- _Assignment_
Which of the lines below holds the string "where"? Copy every line that does.

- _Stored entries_
◆ ◆ ◆ ◆ ◆
-- ==== Sys2Proof/Machine/Ops.lean ====
section
/-! DEFINITION. The shared operations: the updates of State, the ENCODE transaction
(40_line_code_dispatcher.md R64), the failure of a request (60_exceptions.md R103), the STEP of a standalone
block, RESET (70_reset_and_hazards.md R118), and what the host does next. -/

namespace Sys2Proof.Machine

/-! Updates of State. -/

/-- `RESP <- r`, `DONE <- 1`: how every `ENCODE` ends (R26, R27, R72). -/
def State.answer (s : State) (r : RespWord) : State := { s with resp := r, done := 1#1 }

/-- The registers of the dispatcher's private encoder instances (R28). -/
def State.setInstances (s : State) (r : EncoderRegs) : State := { s with instances := r }

/-- The registers of the standalone blocks. -/
def State.setStandalone (s : State) (r : EncoderRegs) : State := { s with standalone := r }

/-- The outputs of the standalone blocks. -/
def State.setPorts (s : State) (p : OutputPorts) : State := { s with ports := p }

/-- The word the host holds on the `REQ` lines. -/
def State.setReqLines (s : State) (w : ReqWord) : State := { s with reqLines := w }

/-- What the host does next. -/
def State.setHost (s : State) (h : List HostAction) : State := { s with host := h }

/-- The outputs of one standalone block (R59). -/
def OutputPorts.get (p : OutputPorts) : Scheme → SubLevels
  | .nrzL => p.nrzL
  | .nrzI => p.nrzI
  | .bipolarAMI => p.ami
  | .pseudoternary => p.pt
  | .manchester => p.man
  | .differentialManchester => p.dm

/-- Writes the outputs of one standalone block (R59). -/
def OutputPorts.set (p : OutputPorts) (block : Scheme) (o : SubLevels) : OutputPorts :=
  match block with
  | .nrzL => { p with nrzL := o }
  | .nrzI => { p with nrzI := o }
  | .bipolarAMI => { p with ami := o }
  | .pseudoternary => { p with pt := o }
  | .manchester => { p with man := o }
  | .differentialManchester => { p with dm := o }

/-! The ENCODE transaction. -/

/-- `raise InvalidInput` / `raise UnknownScheme`: the error response, and nothing else is written (R103,
R106). There is no trap entry and no return (R109, R110). -/
def raiseFailure (st : Status) (s : State) : State := s.answer (failedResponse st)

/-- A request that passed the checks (R64): the selected private instance is stepped once per bit, the
response is assembled, and all writes take effect together (R38, R67 to R72). -/
def completeEncode (block : Scheme) (str : BitString) (s : State) : State :=
  let bits := inputBits str
  let run := runEncoder block 1#1 bits s.instances
  (s.setInstances run.1).answer (okResponse str.len bits run.2)

/-- `ENCODE` (R64) of a request whose scheme code selects an encoder instance, or none of the six. -/
def encodeTransaction (scheme : Option Scheme) (str : BitString) (s : State) : State :=
  match checkRequest scheme str, scheme with
  | .ok, some block => completeEncode block str s
  | st, _ => raiseFailure st s

/-! STEP and RESET. -/

/-- `STEP` of a standalone block (R59, R127): its register and its outputs. -/
def stepStandalone (block : Scheme) (first bit : Bit) (s : State) : State :=
  let res := encoderStep block first bit s.standalone
  (s.setStandalone res.1).setPorts (s.ports.set block res.2)

/-- `RESET` (R118): every register of R15, in every encoder instance, and nothing else; the outputs
`l0`, `l1` of the standalone blocks are no register of R15 and stay (DEDUCED, unsafe; log 4). -/
def resetRegisters (s : State) : State :=
  { s with
    standalone := EncoderRegs.reset
    instances := EncoderRegs.reset
    resp := 0#57
    done := 0#1 }

/-! What the host does next. -/

/-- What one step has before it. -/
inductive NextAction where
  /-- The host does nothing: the machine stays as it is (log 5). -/
  | idle
  /-- The host has changed its `REQ` lines; no operation. -/
  | presented (s : State)
  /-- An operation is issued, at this state. -/
  | issued (i : Issue) (s : State)
  /-- What the host does has no meaning. -/
  | refused (r : Refusal)
deriving DecidableEq, Repr

/-- Takes the host's next action, in issue order (R41). `ENCODE` reads the `REQ` lines once (R38, R122);
`RESET` during a transaction abandons it (R120); an `ENCODE` that overlaps another is refused (R123). -/
def nextAction (s : State) : NextAction :=
  match s.host with
  | [] => .idle
  | .presentReq w :: rest => .presented ((s.setHost rest).setReqLines w)
  | .encode :: rest => .issued (.request s.reqLines) (s.setHost rest)
  | .step block inputs :: rest => .issued (.step block inputs) (s.setHost rest)
  | .reset :: rest => .issued .reset (s.setHost rest)
  | .resetDuringEncode :: rest => .issued .reset (s.setHost rest)
  | .encodeOverlapped :: _ => .refused .overlappingEncode

/-- The state in which the host issues this next, before all else it does. -/
def placeIssue (s : State) : Issue → State
  | .request req => (s.setReqLines req).setHost (.encode :: s.host)
  | .step block inputs => s.setHost (.step block inputs :: s.host)
  | .reset => s.setHost (.reset :: s.host)

/-- The `LATENCY` of an operation (R10, R126): an open parameter that no rule depends on (log 1). -/
def latency : Instr → Nat
  | .encodeNrzL str | .encodeNrzI str | .encodeAmi str | .encodePt str | .encodeMan str
  | .encodeDm str | .encodeReserved110 str | .encodeReserved111 str =>
    Config.encodeLatency str.len.toNat
  | .stepNrzL _ _ | .stepNrzI _ _ | .stepAmi _ _ | .stepPt _ _ | .stepMan _ _ | .stepDm _ _ =>
    Config.stepLatency
  | .reset => Config.resetLatency

end Sys2Proof.Machine
end

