-- ==== Sys2Proof/Machine/Dispatch.lean ====
section
/-! DEFINITION. One arm per constructor of Instr: each calls its own meaning. -/

namespace Sys2Proof.Machine

def exec (i : Instr) (s : State) : Host.Outcome State Fault Refusal :=
  match i with
  | .encodeNrzL str => Sys2Proof.Machine.execEncodeNrzL str s
  | .encodeNrzI str => Sys2Proof.Machine.execEncodeNrzI str s
  | .encodeAmi str => Sys2Proof.Machine.execEncodeAmi str s
  | .encodePt str => Sys2Proof.Machine.execEncodePt str s
  | .encodeMan str => Sys2Proof.Machine.execEncodeMan str s
  | .encodeDm str => Sys2Proof.Machine.execEncodeDm str s
  | .encodeReserved110 str => Sys2Proof.Machine.execEncodeReserved110 str s
  | .encodeReserved111 str => Sys2Proof.Machine.execEncodeReserved111 str s
  | .stepNrzL first bit => Sys2Proof.Machine.execStepNrzL first bit s
  | .stepNrzI first bit => Sys2Proof.Machine.execStepNrzI first bit s
  | .stepAmi first bit => Sys2Proof.Machine.execStepAmi first bit s
  | .stepPt first bit => Sys2Proof.Machine.execStepPt first bit s
  | .stepMan first bit => Sys2Proof.Machine.execStepMan first bit s
  | .stepDm first bit => Sys2Proof.Machine.execStepDm first bit s
  | .reset => Sys2Proof.Machine.execReset s

end Sys2Proof.Machine
end

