-- ==== Sys2Proof/Tests/Slice0.lean ====
section
/-! SUPPORT. Tests: decoded words written out from spec/30_encoding.md, one-step tests with the expected values of
spec/95_test_vectors.md, the WellFormed smoke test, and witnesses for the hypotheses of the statements. -/

namespace Sys2Proof.Tests

open Sys2Proof.Machine Sys2Proof.Stated

/-! Helpers. -/

/-- A bit string: `1` is `0x31`, `0` is `0x30`, `0x00` beyond (R51, R62). -/
def str (bits : List Bool) : BitString :=
  { len := BitVec.ofNat 4 bits.length
    chars := bits.map (fun b => if b then 0x31#8 else 0x30#8) ++ List.replicate (10 - bits.length) 0x00#8 }

def s1011 : BitString := str [true, false, true, true]
def s1 : BitString := str [true]
def s0 : BitString := str [false]
/-- `"0101010101"`, the longest legal length. -/
def s01x5 : BitString := str [false, true, false, true, false, true, false, true, false, true]
def ones10 : BitString := str [true, true, true, true, true, true, true, true, true, true]
/-- `"10a1"`: a non-binary character (95_test_vectors.md E9). -/
def s10a1 : BitString := { s1011 with chars := [0x31#8, 0x30#8, 0x61#8, 0x31#8, 0#8, 0#8, 0#8, 0#8, 0#8, 0#8] }
/-- `LEN = 11` with ten characters, as 95_test_vectors.md E8 gives an 11-character string (with others). -/
def s11 : BitString := { s01x5 with len := 11#4 }
def sLen0 : BitString := { s1011 with len := 0#4 }

/-- `RESP`, `DONE` and the private registers after an operation. -/
def answered (i : Instr) (s : State) : Option (RespWord × Bit × EncoderRegs) :=
  match exec i s with
  | .next t => some (t.resp, t.done, t.instances)
  | _ => none

/-- `RESP` after an operation. -/
def respOf (i : Instr) (s : State) : RespWord := ((answered i s).map (·.1)).getD 0#57

/-- A block's outputs and the standalone registers after an operation. -/
def stepped (i : Instr) (block : Scheme) (s : State) : Option (SubLevels × EncoderRegs) :=
  match exec i s with
  | .next t => some (readOutputs t block, t.standalone)
  | _ => none

/-- Every encoder register at the reverse of its reset value. -/
def otherRegs : EncoderRegs := { nrziLast := 1#1, amiPol := 1#1, ptPol := 1#1, dmLast := 0#1 }

/-- A state in which every encoder register differs from its reset value. -/
def other : State := { State.reset with standalone := otherRegs, instances := otherRegs }

/-! WellFormed refuses a request that does not have ten character slots. -/

theorem test_nine_slots_ill_formed :
    (Instr.encodeNrzL { len := 9#4, chars := List.replicate 9 0x31#8 }).WellFormed = false := by decide

theorem test_eleven_slots_ill_formed :
    (Instr.encodeReserved111 { len := 11#4, chars := List.replicate 11 0x31#8 }).WellFormed = false := by decide

theorem test_ten_slots_well_formed : (Instr.encodeDm s1011).WellFormed = true := by decide

/-! Decoding: words written out field by field from R48, `CHAR[9]` first and `SCHEME` last, and the pair
`{first, bit}` of R59. -/

theorem test_decode_encodeNrzL : decode (.request (0x00#8 ++ 0x00#8 ++ 0x00#8 ++ 0x00#8 ++ 0x00#8 ++
    0x00#8 ++ 0x31#8 ++ 0x31#8 ++ 0x30#8 ++ 0x31#8 ++ 0b0100#4 ++ 0b000#3)) = .encodeNrzL s1011 := by decide

theorem test_decode_encodeNrzI : decode (.request (0x00#8 ++ 0x00#8 ++ 0x00#8 ++ 0x00#8 ++ 0x00#8 ++
    0x00#8 ++ 0x31#8 ++ 0x31#8 ++ 0x30#8 ++ 0x31#8 ++ 0b0100#4 ++ 0b001#3)) = .encodeNrzI s1011 := by decide

theorem test_decode_encodeAmi : decode (.request (0x31#8 ++ 0x30#8 ++ 0x31#8 ++ 0x30#8 ++ 0x31#8 ++
    0x30#8 ++ 0x31#8 ++ 0x30#8 ++ 0x31#8 ++ 0x30#8 ++ 0b1010#4 ++ 0b010#3)) = .encodeAmi s01x5 := by decide

theorem test_decode_encodePt : decode (.request (0x31#8 ++ 0x31#8 ++ 0x31#8 ++ 0x31#8 ++ 0x31#8 ++
    0x31#8 ++ 0x31#8 ++ 0x31#8 ++ 0x31#8 ++ 0x31#8 ++ 0b1010#4 ++ 0b011#3)) = .encodePt ones10 := by decide

theorem test_decode_encodeMan : decode (.request (0x00#8 ++ 0x00#8 ++ 0x00#8 ++ 0x00#8 ++ 0x00#8 ++
    0x00#8 ++ 0x00#8 ++ 0x00#8 ++ 0x00#8 ++ 0x31#8 ++ 0b0001#4 ++ 0b100#3)) = .encodeMan s1 := by decide

theorem test_decode_encodeDm : decode (.request (0x00#8 ++ 0x00#8 ++ 0x00#8 ++ 0x00#8 ++ 0x00#8 ++
    0x00#8 ++ 0x00#8 ++ 0x00#8 ++ 0x00#8 ++ 0x30#8 ++ 0b0001#4 ++ 0b101#3)) = .encodeDm s0 := by decide

theorem test_decode_encodeReserved110 : decode (.request (0x00#8 ++ 0x00#8 ++ 0x00#8 ++ 0x00#8 ++ 0x00#8 ++
    0x00#8 ++ 0x31#8 ++ 0x61#8 ++ 0x30#8 ++ 0x31#8 ++ 0b0100#4 ++ 0b110#3)) =
      .encodeReserved110 s10a1 := by decide

theorem test_decode_encodeReserved111 : decode (.request (0x31#8 ++ 0x30#8 ++ 0x31#8 ++ 0x30#8 ++ 0x31#8 ++
    0x30#8 ++ 0x31#8 ++ 0x30#8 ++ 0x31#8 ++ 0x30#8 ++ 0b1011#4 ++ 0b111#3)) =
      .encodeReserved111 s11 := by decide

theorem test_decode_stepNrzL : decode (.step .nrzL 0b10#2) = .stepNrzL 1#1 0#1 := by decide
theorem test_decode_stepNrzI : decode (.step .nrzI 0b01#2) = .stepNrzI 0#1 1#1 := by decide
theorem test_decode_stepAmi : decode (.step .bipolarAMI 0b10#2) = .stepAmi 1#1 0#1 := by decide
theorem test_decode_stepPt : decode (.step .pseudoternary 0b01#2) = .stepPt 0#1 1#1 := by decide
theorem test_decode_stepMan : decode (.step .manchester 0b10#2) = .stepMan 1#1 0#1 := by decide
theorem test_decode_stepDm :
    decode (.step .differentialManchester 0b01#2) = .stepDm 0#1 1#1 := by decide
theorem test_decode_reset : decode .reset = .reset := by decide

theorem test_decodeBits_rejects_by_name :
    decodeBits .request 86 0 = .error .wrongWidth ∧
    decodeBits .request 87 (2 ^ 87) = .error .bitsAboveWidth ∧
    decodeBits (.encoder .manchester) 3 0 = .error .wrongWidth := by decide

/-- The request word of E2, from its text form (R62). -/
theorem test_assemble_ami : assemble (.encode .bipolarAMI ['1', '0', '1', '1']) =
    some (.request 0x00000000000018989818A2#87) := by decide

/-! ENCODE: responses of 95_test_vectors.md sections 2.2, 2.3 and 3. -/

theorem test_encodeNrzL : answered (.encodeNrzL s01x5) other =
    some (0x155282828282850#57, 1#1, otherRegs) := by decide

theorem test_encodeNrzI : answered (.encodeNrzI s1011) State.reset =
    some (0x006800000282AA0#57, 1#1, { EncoderRegs.reset with nrziLast := 1#1 }) := by decide

theorem test_encodeNrzI_full : answered (.encodeNrzI s01x5) other =
    some (0x1552802A802A850#57, 1#1, otherRegs) := by decide

theorem test_encodeAmi_restarts_at_plus : answered (.encodeAmi s1011) other =
    some (0x0068000002F82A0#57, 1#1, otherRegs) := by decide

theorem test_encodeAmi_full : answered (.encodeAmi ones10) State.reset =
    some (0x1FFFAFAFAFAFAD0#57, 1#1, EncoderRegs.reset) := by decide

theorem test_encodePt : answered (.encodePt s01x5) other =
    some (0x1550287828782D0#57, 1#1, otherRegs) := by decide

theorem test_encodeMan : answered (.encodeMan s01x5) State.reset =
    some (0x1550A0A0A0A0A50#57, 1#1, EncoderRegs.reset) := by decide

theorem test_encodeDm : answered (.encodeDm s1011) State.reset =
    some (0x006800000088A20#57, 1#1, { EncoderRegs.reset with dmLast := 0#1 }) := by decide

theorem test_encodeDm_full : answered (.encodeDm s01x5) other =
    some (0x15508A208A208D0#57, 1#1, otherRegs) := by decide

theorem test_encodeReserved110 : answered (.encodeReserved110 s1011) other =
    some (0x000000000000002#57, 1#1, otherRegs) := by decide

theorem test_encodeReserved111_invalid_wins : answered (.encodeReserved111 s10a1) other =
    some (0x000000000000001#57, 1#1, otherRegs) := by decide

/-- A failed request steps no encoder, as in P2, operation 3 (with other characters below the length). -/
theorem test_encodeAmi_length_11 : answered (.encodeAmi s11) other =
    some (0x000000000000001#57, 1#1, otherRegs) := by decide

/-! STEP: rows of 95_test_vectors.md section 2.1. -/

theorem test_stepNrzL : stepped (.stepNrzL 0#1 1#1) .nrzL other = some (⟨0b01#2, 0b01#2⟩, otherRegs) := by decide
theorem test_stepNrzI : stepped (.stepNrzI 0#1 1#1) .nrzI other =
    some (⟨0b00#2, 0b00#2⟩, { otherRegs with nrziLast := 0#1 }) := by decide
theorem test_stepNrzI_first : stepped (.stepNrzI 1#1 0#1) .nrzI other =
    some (⟨0b00#2, 0b00#2⟩, { otherRegs with nrziLast := 0#1 }) := by decide
theorem test_stepAmi : stepped (.stepAmi 0#1 1#1) .bipolarAMI other =
    some (⟨0b11#2, 0b11#2⟩, { otherRegs with amiPol := 0#1 }) := by decide
theorem test_stepAmi_first_zero : stepped (.stepAmi 1#1 0#1) .bipolarAMI other =
    some (⟨0b00#2, 0b00#2⟩, { otherRegs with amiPol := 0#1 }) := by decide
theorem test_stepPt : stepped (.stepPt 0#1 0#1) .pseudoternary other =
    some (⟨0b11#2, 0b11#2⟩, { otherRegs with ptPol := 0#1 }) := by decide
theorem test_stepPt_first : stepped (.stepPt 1#1 0#1) .pseudoternary other =
    some (⟨0b01#2, 0b01#2⟩, otherRegs) := by decide
theorem test_stepMan : stepped (.stepMan 0#1 0#1) .manchester other = some (⟨0b00#2, 0b01#2⟩, otherRegs) := by decide
theorem test_stepDm : stepped (.stepDm 0#1 0#1) .differentialManchester State.reset =
    some (⟨0b01#2, 0b00#2⟩, { EncoderRegs.reset with dmLast := 0#1 }) := by decide
theorem test_stepDm_first : stepped (.stepDm 1#1 1#1) .differentialManchester other =
    some (⟨0b00#2, 0b01#2⟩, { otherRegs with dmLast := 1#1 }) := by decide

/-! RESET, the host's actions, the consumer. -/

theorem test_reset : answered .reset { other with resp := 5#57, done := 1#1 } =
    some (0#57, 0#1, EncoderRegs.reset) := by decide

/-- 93_implementation_defined.md I6. -/
theorem test_overlap_refused : (match step { other with host := [.encodeOverlapped] } with
    | .refused r => decide (r = .overlappingEncode)
    | _ => false) = true := by decide

/-- The word of 95_test_vectors.md E1, placed for the next step of the reset machine. -/
theorem test_withFetchWord : (match step (State.reset.withFetchWord 88 0x00000000000018989818A1) with
    | .next t => decide (t.resp = 0x006800000282AA0#57 ∧ t.host = [])
    | _ => false) = true := by decide

theorem test_decodeTableWord : decodeTableWord 8 5 = some (.encodeDm ⟨0#4, List.replicate 10 0#8⟩) ∧
    decodeTableWord 8 6 = some (.encodeReserved110 ⟨0#4, List.replicate 10 0#8⟩) ∧
    decodeTableWord 0 0 = some .reset := by decide

/-- 95_test_vectors.md E6, `"1"`: levels `0,1`, read by a consumer. -/
theorem test_consumer : consumeResponse 0x000800000000208#57 =
    .ok (.encoded [⟨0, 0, .zero⟩, ⟨0, 1, .plusOne⟩] [1#1]) := by decide

theorem test_consumer_refuses_level_10 : consumeResponse 0x000800000000308#57 = .error .reservedLevel := by decide

/-! Witnesses: for each statement with hypotheses, values that meet them together; where a statement has
several clauses, values for each, at a boundary of its range. -/

theorem legal_shortest : LegalString s1 := by unfold LegalString; decide
theorem legal_longest : LegalString s01x5 := by unfold LegalString; decide
theorem illegal_examples : ¬ LegalString sLen0 ∧ ¬ LegalString s11 ∧ ¬ LegalString s10a1 := by unfold LegalString; decide

theorem witness_DecodeOfEncodeIsTheOperation : (Instr.encodeNrzL s1).WellFormed = true ∧
    (Instr.encodeReserved111 s11).WellFormed = true ∧ (Instr.stepDm 1#1 1#1).WellFormed = true := by decide

theorem witness_OperationIsSelected :
    ((0#87 : ReqWord).extractLsb' 0 3).toNat = schemeNumber .nrzL ∧
    ((1#87 : ReqWord).extractLsb' 0 3).toNat = schemeNumber .nrzI ∧
    ((2#87 : ReqWord).extractLsb' 0 3).toNat = schemeNumber .bipolarAMI ∧
    ((3#87 : ReqWord).extractLsb' 0 3).toNat = schemeNumber .pseudoternary ∧
    ((4#87 : ReqWord).extractLsb' 0 3).toNat = schemeNumber .manchester ∧
    ((0x18989898989898989898D5#87 : ReqWord).extractLsb' 0 3).toNat = schemeNumber .differentialManchester ∧
    ((6#87 : ReqWord).extractLsb' 0 3).toNat = 6 ∧
    ((BitVec.allOnes 87 : ReqWord).extractLsb' 0 3).toNat = 7 := by decide

theorem witness_TextForms : (∀ c ∈ [' '], 0x20 ≤ c.toNat ∧ c.toNat ≤ 0x7e) ∧
    (∀ c ∈ List.replicate 10 '~', 0x20 ≤ c.toNat ∧ c.toNat ≤ 0x7e) ∧
    (List.replicate 10 '~').length = 10 ∧ ([] : List Char).length = 0 ∧
    10 < (List.replicate 11 '1').length :=
  ⟨fun c h => by rw [List.mem_singleton.mp h]; decide, fun c h => by rw [List.eq_of_mem_replicate h]; decide, by simp, rfl, by simp⟩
◆ ◆ ◆ ◆ ◆
- _Answer for this exercise_
inductive NextAction where
/-! Witnesses: for each statement with hypotheses, values that meet them together; where a statement has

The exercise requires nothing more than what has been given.